Pendaratan De Houtman di Banten tahun pada 1596 merupakan pencapaian besar bagi bangsa Belanda. Meskipun pada ekspedisi yang pertama tersebut belum memberikan keuntungan ekonomi yang besar namun mereka telah memberi sumbangan yang amat berharga bagi pelayaran selanjutnya. Kapal-kapal dagang Belanda kemudian mulai berlomba-lomba melakukan pelayaran ke Nusantara.

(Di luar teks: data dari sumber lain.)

theorem execEscalation_induct {i : Fin 32} (h : execEscalation i s = .next t) (h0 : P s.part)
    (hdue : ∀ due q e, s.part.atDue due = some q → P (q.escalate i e).whole) : P t.part := by
  refine of_done h ?_
  split
  · split
    · exact atDue_induct h0 (fun q => hdue _ q _)
    · exact h0
  · exact h0

theorem execModeRequest_induct (h : execModeRequest s = .next t) (h0 : P s.part)
    (htake : ∀ m r, P ((s.part.setModes m).takeRequest r)) : P t.part := by
  refine of_done h ?_
  split
  · split
    · exact htake _ _
    · exact h0
  · exact h0

theorem execRestTimerExpiry_induct (h : execRestTimerExpiry s = .next t) (h0 : P s.part)
    (hdue : ∀ due q m, s.part.atTimer due = some q → P (q.setModes m)) : P t.part :=
  of_done h (atTimer_induct h0 (fun q => hdue _ q _))

theorem execHostWatchExpiry_induct (h : execHostWatchExpiry s = .next t) (h0 : P s.part)
    (hdue : ∀ due q, s.part.atTimer due = some q → P q.fallSilent) : P t.part := by
  refine of_done h ?_
  split
  · exact h0
  · exact atTimer_induct h0 (hdue _)

theorem execStaleTimerExpiry_induct (h : execStaleTimerExpiry s = .next t) (h0 : P s.part)
    (hdue : ∀ due q j, s.part.atTimer due = some q → P (q.attendJournal.setJournal j)) : P t.part := by
  refine of_done h ?_
  split
  · exact hdue _ _ _ ‹_›
  · exact h0

theorem execMotionTick_induct (h : execMotionTick s = .next t) (h0 : P s.part)
    (htick : P (s.part.nextMs.eachChannel Part.tickChannel)) : P t.part := by
  refine of_done h ?_
  split
  · exact htick
  · exact h0

theorem execTake_induct (h : execTake s = .next t) (h0 : P s.part)
    (htake : ∀ l i rest, P ((s.part.setTakeQueue rest).takeSlot l i)) : P t.part := by
  refine of_done h ?_
  split
  · exact htake _ _ _
  · exact h0

theorem execLineTestEnd_induct {l : Fin 4} (h : execLineTestEnd l s = .next t) (h0 : P s.part)
    (hend : ∀ i, P (s.part.testEnd l i)) : P t.part := by
  refine of_done h ?_
  split
  · exact hend _
  · exact h0

end

/-! ### The invariant -/

theorem good_applyOrder {K : Pairs} {p : Part} (h : p.Good K) (t : Taking) {α : Type} (place : Layout → Nat × Nat)
    (check : Layout → List Word → Except Nat α) (apply : Part → α → Part) (ha : ∀ (q : Part) g, q.Good K → (apply q g).Good K) :
    (match p.run.layout with | some l => p.applyGroup t (place l).1 (place l).2 (check l) apply | none => p).Good K := by
  cases p.run.layout with
  | none => exact h
  | some l => exact good_applyGroup h t _ _ _ _ ha
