-- ==== Sys2Proof/Proofs/WatchedWords.lean ====
section
/-! The words whose host writes have an owner: w0 of a slot (R150), HEARTBEAT (R146). -/

namespace Sys2Proof.Machine

/-! ### w0 of a slot (R150) -/

/-- A slot's word is not one of the spare words of the pointer block. -/
theorem Part.spare_slot {p : Part} {l : Layout} {i : Nat} (h : p.hasSlot l i) : p.spare (l.orders + 8 * i) = false := by
  obtain ⟨hl, hv, hi, -⟩ := h
  have := Layout.valid_pointers_orders hv
  simp only [Part.spare, hl, Bool.or_eq_false_iff, beq_eq_false_iff_ne]
  omega

/-- A write of w0 of a slot reaches the order taker with its state byte (R150). -/
theorem Part.watch_slot {p : Part} {l : Layout} {i : Nat} (h : p.hasSlot l i) (v : Word) :
    p.watch (l.orders + 8 * i) v = p.slotWatch i (lowByte v) := by
  obtain ⟨hl, -, hi, -⟩ := h
  have hin : (inRegion (l.orders + 8 * i) l.orders (8 * l.slotCount) && (l.orders + 8 * i - l.orders) % 8 == 0) = true := by
    simp only [inRegion, Bool.and_eq_true, decide_eq_true_eq, beq_iff_eq]
    omega
  rw [Part.watch, hl]
  dsimp only
  rw [if_pos hin, Nat.add_sub_cancel_left, Nat.mul_div_cancel_left i (by decide)]

/-- A host write of w0 of a slot: stored, and passed to the order taker. -/
theorem Part.memWrite_slot {p : Part} {l : Layout} {i : Nat} (hfree : p.run.hold = none) (hst : p.run.state ≠ .clearing)
    (h : p.hasSlot l i) (v : Word) :
    p.memWrite (l.orders + 8 * i) v = (p.storeFrom false (l.orders + 8 * i) v).slotWatch i (lowByte v) := by
  have hslot : (p.storeFrom false (l.orders + 8 * i) v).hasSlot l i := by rw [storeFrom_frame]; exact h
  rw [Part.memWrite_stores hfree hst (Part.spare_slot h), Part.watch_slot hslot]

/-- What the slot watch makes of the order taker, by the shadow and the state byte (the table of R150). -/
def Part.watched (p : Part) (i : Nat) (state : Byte) : Orders :=
  if p.active = true ∧ (p.slot i).shadow = .idle ∧ state = 1 then
    { p.orders with slots := p.orders.slots.modify i (fun x => { x with shadow := .queued }), takeQueue := p.orders.takeQueue ++ [i] }
  else if p.active = true ∧ (p.slot i).shadow = .queued ∧ state = 0 then
    { p.orders with slots := p.orders.slots.modify i (fun x => { x with shadow := .idle })
                    takeQueue := p.orders.takeQueue.filter (fun j => j ≠ i) }
  else if p.active = true ∧ (p.slot i).shadow = .reported ∧ state = 0 then
    { p.orders with slots := p.orders.slots.modify i (fun x => { x with shadow := .idle }) }
  else p.orders

theorem Part.slotWatch_eq (p : Part) (i : Nat) (state : Byte) : p.slotWatch i state = p.setOrders (p.watched i state) := by
  unfold Part.slotWatch Part.watched
  cases ha : p.active with
  | false => simp [Part.setOrders]
  | true =>
    cases hs : (p.slot i).shadow <;> simp [Part.modSlot, Part.setTakeQueue, Part.setOrders] <;> split <;> rfl

/-- A host write of w0 of a slot whose state byte is `state`: the word is stored, the order taker goes by the table of R150, and nothing
else changes. -/
theorem Part.memWrite_slot_frame {p : Part} {l : Layout} {i : Nat} (hfree : p.run.hold = none) (hst : p.run.state ≠ .clearing)
    (h : p.hasSlot l i) (hm : Memory.wf p.mem) (v : Word) :
    ∃ q, p.memWrite (l.orders + 8 * i) v = q ∧ (q.mem.cell (l.orders + 8 * i)).written = v
      ∧ (∀ x, x ≠ l.orders + 8 * i → q.mem.cell x = p.mem.cell x)
      ∧ q = { p with
          mem := q.mem, prot := { p.prot with injection := { p.prot.injection with armed := q.prot.injection.armed } }
          orders := p.watched i (lowByte v) } := by
  refine ⟨_, Part.memWrite_slot hfree hst h v, ?_, fun x hx => ?_, ?_⟩
  · rw [Part.slotWatch_eq]
    have := Layout.valid_orders_fit h.2.1
    have hi := h.2.2.1
    exact written_storeFrom_self p false _ v hm (by omega)
  · rw [Part.slotWatch_eq]
    exact cell_storeFrom_ne p false _ x v hx
  · rw [Part.slotWatch_eq, storeFrom_frame]
    rfl

theorem lowByte_state (b : Nat) (high : Byte) : lowByte (word (b + 256 * high.toNat)) = BitVec.ofNat 8 b := by
  apply BitVec.eq_of_toNat_eq
  simp only [lowByte, word, BitVec.toNat_ofNat]
  omega

theorem execSlotWrite {p : Part} {l : Layout} {i : Nat} (h : p.hasSlot l i) (st : SlotState) (high : Byte) :
    p.slotWrite i st high = p.memWrite (l.orders + 8 * i) (word (st.code + 256 * high.toNat)) := by
  obtain ⟨hl, -, hi, -⟩ := h
  rw [Part.slotWrite, hl]
  exact if_pos hi

/-- Settles O18: each of the writes is one of w0 of its slot, and `Part.watched` is the table of R150. -/
theorem slotWritesMoveShadow : Obligations.SlotWritesMoveShadow := by
  unfold Obligations.SlotWritesMoveShadow
  intro slot high s l hfree hst hslot hm
  have hframe := Part.memWrite_slot_frame hfree hst hslot hm
  refine ⟨?_, ?_, fun v h0 h1 => ?_⟩
  · obtain ⟨q, hq, hw, hkept, heq⟩ := hframe (word (1 + 256 * high.toNat))
    refine ⟨q, ?_, hw, hkept, heq.trans ?_⟩
    · exact congrArg (done s) ((execSlotWrite hslot .posted high).trans hq)
    · rw [lowByte_state 1 high]
      simp [Part.watched]
  · obtain ⟨q, hq, hw, hkept, heq⟩ := hframe (word (0 + 256 * high.toNat))
    refine ⟨q, ?_, ?_, hkept, heq.trans ?_⟩
    · exact congrArg (done s) ((execSlotWrite hslot .free high).trans hq)
    · rw [hw, Nat.zero_add, word]
    · rw [lowByte_state 0 high]
      simp [Part.watched]
  · obtain ⟨q, hq, hw, -, heq⟩ := hframe v
    have hfit := Layout.valid_orders_fit hslot.2.1
    have hi := hslot.2.2.1
    have haddr : (BitVec.ofNat 16 (2 * (l.orders + 8 * slot.toNat))).toNat = 2 * (l.orders + 8 * slot.toNat) := by
      rw [BitVec.toNat_ofNat, Nat.mod_eq_of_lt]
      simp only [Config.memWords] at hfit
      omega
    refine ⟨q, ?_, hw, ?_⟩
    · rw [exec_hostWrite_mem v (by rw [haddr]; simp only [Config.memWords] at hfit; omega) ?_, haddr,
        Nat.mul_div_cancel_left _ (by decide), hq]
      · rfl
      · rw [BitVec.getLsbD, haddr, Nat.testBit_zero]
        simp
    · rw [heq]
      have hne0 : lowByte v ≠ 0 := fun h => h0 (by simpa [lowByte] using congrArg BitVec.toNat h)
      have hne1 : lowByte v ≠ 1 := fun h => h1 (by simpa [lowByte] using congrArg BitVec.toNat h)
      exact (if_neg fun h => hne1 h.2.2).trans ((if_neg fun h => hne0 h.2.2).trans (if_neg fun h => hne0 h.2.2))

/-! ### HEARTBEAT (R146) -/

/-- A host write of HEARTBEAT: stored, and passed to the host watch. -/
theorem exec_heartbeatWrite {v : Word} {s : State} {l : Layout} (hfree : s.part.run.hold = none) (hst : s.part.run.state ≠ .clearing)
    (hl : s.part.run.layout = some l) (hv : l.valid = true) :
    exec (.heartbeatWrite v) s = done s (s.part.storeFrom false (l.pointers + 4) v).heartbeat := by
  have hrow : exec (.heartbeatWrite v) s = done s (s.part.regionWrite (fun l => l.pointers + 4) v) := rfl
  have hspare : s.part.spare (l.pointers + 4) = false := by
    simp only [Part.spare, hl, Bool.or_eq_false_iff, beq_eq_false_iff_ne]
    omega
  have hwatch : (s.part.storeFrom false (l.pointers + 4) v).watch (l.pointers + 4) v
      = (s.part.storeFrom false (l.pointers + 4) v).heartbeat := by
    have hlayout : (s.part.storeFrom false (l.pointers + 4) v).run.layout = some l := by rw [storeFrom_frame]; exact hl
    have hout : inRegion (l.pointers + 4) l.orders (8 * l.slotCount) = false := by
      have := Layout.valid_pointers_orders hv
      simp only [inRegion, decide_eq_false_iff_not]
      omega
    rw [Part.watch, hlayout]
    dsimp only
    rw [hout, Bool.false_and, if_neg Bool.false_ne_true, if_neg (by omega), if_pos rfl]
  rw [hrow, Part.regionWrite, hl]
  exact congrArg (done s) ((Part.memWrite_stores hfree hst hspare v).trans hwatch)

/-- A watch that falls due later leaves the same behind. -/
theorem Part.Told.setWatchDue {p q : Part} (h : p.Told q) (due : Option Time) :
    (p.setModes { p.modes with watchDue := due }).Told (q.setModes { q.modes with watchDue := due }) :=
  { h with modes := by simp only [Part.setModes_modes]; rw [h.modes] }

/-- The host watch's restart (R146): only reports besides, and none where it was ANSWERING. -/
theorem Part.heartbeat_restarts {p : Part} {l : Layout} (ha : p.active = true) (hl : p.run.layout = some l) (hw : l.watchWindow ≠ 0) :
    p.heartbeat.modes.watchDue = some (after p.time l.watchWindow)
    ∧ (p.modes.silent = false → p.heartbeat = p.setModes { p.modes with watchDue := some (after p.time l.watchWindow) })
    ∧ (p.setModes { p.modes with silent := false, watchDue := some (after p.time l.watchWindow) }).Told p.heartbeat := by
  have hwindow {q : Part} (h : q.run.layout = some l) : q.watchWindow = l.watchWindow := by rw [Part.watchWindow, h]
  have hcond : p.active = true ∧ p.watchWindow ≠ 0 := ⟨ha, by rw [hwindow hl]; exact hw⟩
  cases hs : p.modes.silent with
  | false =>
    have heq : p.heartbeat = p.setModes { p.modes with watchDue := some (after p.time l.watchWindow) } := by
      rw [Part.heartbeat, if_pos hcond]
      dsimp only
      rw [if_neg (by rw [hs]; exact Bool.false_ne_true), hwindow hl]
    refine ⟨by rw [heq]; rfl, fun _ => heq, ?_⟩
    rw [heq, ← hs]
    exact .refl _
  | true =>
    have hend := told_condEnd (p.setModes { p.modes with silent := false }) .hostSilent .none
    have heq : p.heartbeat = ((p.setModes { p.modes with silent := false }).condEnd .hostSilent .none).setModes
        { ((p.setModes { p.modes with silent := false }).condEnd .hostSilent .none).modes with
          watchDue := some (after p.time l.watchWindow) } := by
      rw [Part.heartbeat, if_pos hcond]
      dsimp only
      rw [hs, if_pos rfl, hwindow (hend.layout.trans hl), hend.time]
      rfl
    refine ⟨by rw [heq]; rfl, nofun, ?_⟩
    rw [heq]
    exact hend.setWatchDue _

/-- Settles O20: the word is stored, and where the watch has a window, it restarts. -/
theorem heartbeatWrite : Obligations.HeartbeatWrite := by
  unfold Obligations.HeartbeatWrite
  intro v s l hfree hst hl hv hm
  have hframe := storeFrom_frame s.part false (l.pointers + 4) v
  refine ⟨s.part.storeFrom false (l.pointers + 4) v, _, exec_heartbeatWrite hfree hst hl hv, hframe, ?_, fun x hx => ?_, ?_⟩
  · have := Layout.valid_pointers_fit hv
    exact written_storeFrom_self _ _ _ _ hm (by omega)
  · exact cell_storeFrom_ne _ _ _ _ _ hx
  · generalize s.part.storeFrom false (l.pointers + 4) v = base at hframe
    have hactive : base.active = s.part.active := by rw [hframe]; rfl
    have hlayout : base.run.layout = some l := by rw [hframe]; exact hl
    have hmodes : base.modes = s.part.modes := by rw [hframe]
    have htime : base.time = s.part.time := by rw [hframe]
    split
    · next h =>
      obtain ⟨ha, hw⟩ := h
      obtain ⟨hdue, hanswering, htold⟩ := Part.heartbeat_restarts (hactive.trans ha) hlayout hw
      rw [← hmodes, ← htime, hdue]
      refine ⟨rfl, ?_, ?_, hanswering, htold⟩
      · rw [htold.modes]; rfl
      · rw [htold.modes]; rfl
    · next h =>
      rw [Part.heartbeat, if_neg]
      rintro ⟨ha, hw⟩
      exact h ⟨hactive.symm.trans ha, by rwa [Part.watchWindow, hlayout] at hw⟩

end Sys2Proof.Machine
end

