/-- Settles O54: each input acts on the part that shows it, and a fault stops the channel at S. -/
theorem homingAndSwitches : Obligations.HomingAndSwitches := by
  unfold Obligations.HomingAndSwitches
  intro s c us pr p x now last n left pos rising moved faults hactive hp hen
  have hgo : s.part.goTo us = moved := goTo_active hactive us
  have hmoved : moved.chan c = x.issueTo now := by
    rw [← hgo, Part.goTo_chan]
    exact if_pos hactive
  have henabled : (moved.chan c).enabled = true := by rw [hmoved]; show Channel.enabled x = true; rw [Channel.enabled, hp]; exact hen
  have hS : (x.issueTo now).s = pos := rfl
  have hpinned (pin : ChannelPin) : (moved.pinned c pin true).chan c = { x.issueTo now with pins := x.pins.put pin true } := by
    rw [pinned_chan, hmoved]
    rfl
  have hfault {pin : ChannelPin} {cause : ChanFault} (h : x.pins.get pin = false)
      (hacts : ∀ u : Part, (u.chan c).view = { x.issueTo now with pins := x.pins.put pin true }.view → u.inputActs c pin = u.faultNow c cause) :
      faults moved ((s.part.goTo us).inputChange c pin true) (x.pins.put pin true) cause pos := by
    rw [hgo]
    obtain ⟨u, htold, heq⟩ := inputChange_acts (p := moved) (pin := pin) (by rw [hmoved]; exact h) hactive henabled
    have hshows := faultNow_shows (c := c) htold cause
    rw [heq, hacts u ((view_told htold c).trans (congrArg Channel.view (hpinned pin)))]
    have hw := hpinned pin
    obtain ⟨hnear, hstate, hcode, hlost, hpark, hqueue, hen', hpos, hslot⟩ := hshows
    rw [hw] at hen' hpos hslot
    refine ⟨?_, hstate, hcode, hlost, hpark, hqueue, hen', hpos, fun l i m hwf hs => hslot l i m hwf hs⟩
    have : moved.pinned c pin true = moved.setChan c { moved.chan c with pins := x.pins.put pin true } := by
      rw [Part.pinned, hmoved]
      rfl
    exact this ▸ hnear
  refine ⟨fun h => ⟨_, rfl, hfault (pin := .flt) h fun u _ => rfl⟩,
    fun h hs hh => ⟨_, rfl, hfault (pin := .limitHi) h fun u hu => ?_⟩, fun h hs hh => ⟨_, rfl, hfault (pin := .limitLo) h fun u hu => ?_⟩,
    fun h hs => ⟨_, rfl, hfault (pin := .limitLo) h fun u hu => inputActs_limitLo_homing ((state_of_view hu).trans hs)⟩,
    fun hs hsearch => ?_, fun hs hsearch => ?_, fun m h hs hm hk hq hg hmode => ?_⟩
  · obtain ⟨t, ht⟩ := exists_of_view hu
    exact inputActs_limitHi (by rw [ht]; exact hs) (by rw [ht]; exact hh)
  · obtain ⟨t, ht⟩ := exists_of_view hu
    exact inputActs_limitLo (by rw [ht]; exact hs) (by rw [ht]; exact hh)
  · refine ⟨(p.setChan c x.issueAll).faultNow c .homeFail, ?_, ?_⟩
    · rw [exec_homeSearchExhausted hp, if_pos ⟨hactive, hs, hsearch⟩]
    · have hchan : (p.setChan c x.issueAll).chan c = x.issueAll := Part.setChan_chan_self _ _ _
      obtain ⟨hnear, hstate, hcode, hlost, hpark, hqueue, hen', hpos, hslot⟩ :=
        faultNow_shows (c := c) (Part.Told.refl (p.setChan c x.issueAll)) .homeFail
      have hS : x.issueAll.s = last := Channel.s_of_issued rfl
      rw [hchan] at hen' hpos hslot
      rw [hS] at hpos hslot
      refine ⟨?_, hstate, hcode, hlost, hpark, hqueue, hen', hpos, fun l i m hwf hs => hslot l i m hwf hs⟩
      show (p.setChan c x).Near c _
      rw [Part.setChan_self]
      exact (near_setChan p x.issueAll rfl rfl (Nat.le_refl _)).trans hnear
  · rw [exec_homeSearchExhausted hp, if_neg fun ⟨_, _, h⟩ => Nat.not_le_of_lt hsearch h]
    rfl
  · rw [show exec (.homeActive c us) s = .next (s.setPart ((s.part.goTo us).inputChange c .home true)) from rfl, hgo]
    obtain ⟨u, htold, heq⟩ := inputChange_acts (p := moved) (pin := .home) (by rw [hmoved]; exact h) hactive henabled
    have hw := hpinned .home
    have hhoming : (u.chan c).state = .homing := by
      obtain ⟨t, ht⟩ := exists_of_view (view_told htold c)
      rw [ht, hw]
      exact hs
    have hshows := homeFound_shows (c := c) (pr := pr) (m := m) htold (by rw [hw]; exact hp) (by rw [hw]; exact hm) hk (by rw [hw]; exact hq)
      hg hmode
    rw [heq, inputActs_home hhoming]
    obtain ⟨hnear, hview, hslot⟩ := hshows
    rw [hw] at hview
    obtain ⟨t, ht⟩ := exists_of_view hview
    rw [Channel.finished_of_current (m := m) (by exact hm)] at ht
    refine ⟨_, rfl, ?_, by rw [ht], by rw [ht]; rfl, by rw [ht], by rw [ht]; rfl, ?_, by rw [ht]; rfl, fun l i hwf hs => hslot l i hwf hs⟩
    · have : moved.pinned c .home true = moved.setChan c { moved.chan c with pins := { x.pins with home := true } } := by
        rw [Part.pinned, hmoved]
        rfl
      exact this ▸ hnear
    · rw [ht]
      exact Channel.homedAt_s _ _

Banyaknya perusahan dagang Belanda yang melakukan ekspedisi ke Nusantara pada akhirya menimbulkan masalah tersendiri. Persaingan antar sesama perusahaan dagang Belanda menyebabkan pasokan rempah-rempah ke Eropa melimpah sehingga harganya turun. Dengan turunnya harga rempah-rempah di pasaran Eropa tentunya menurunkan keuntungan yang diperoleh perusahaan-perusahaan dagang Belanda. Menyikapi kejadian tersebut pada tahun 1598, parlemen Belanda (Staaten Generaal) mengusulkan supaya perseorangan-perseorangan yang saling bersaing tersebut sebaiknya menggabungkan kepentingan mereka masing-masing ke dalam suatu kesatuan.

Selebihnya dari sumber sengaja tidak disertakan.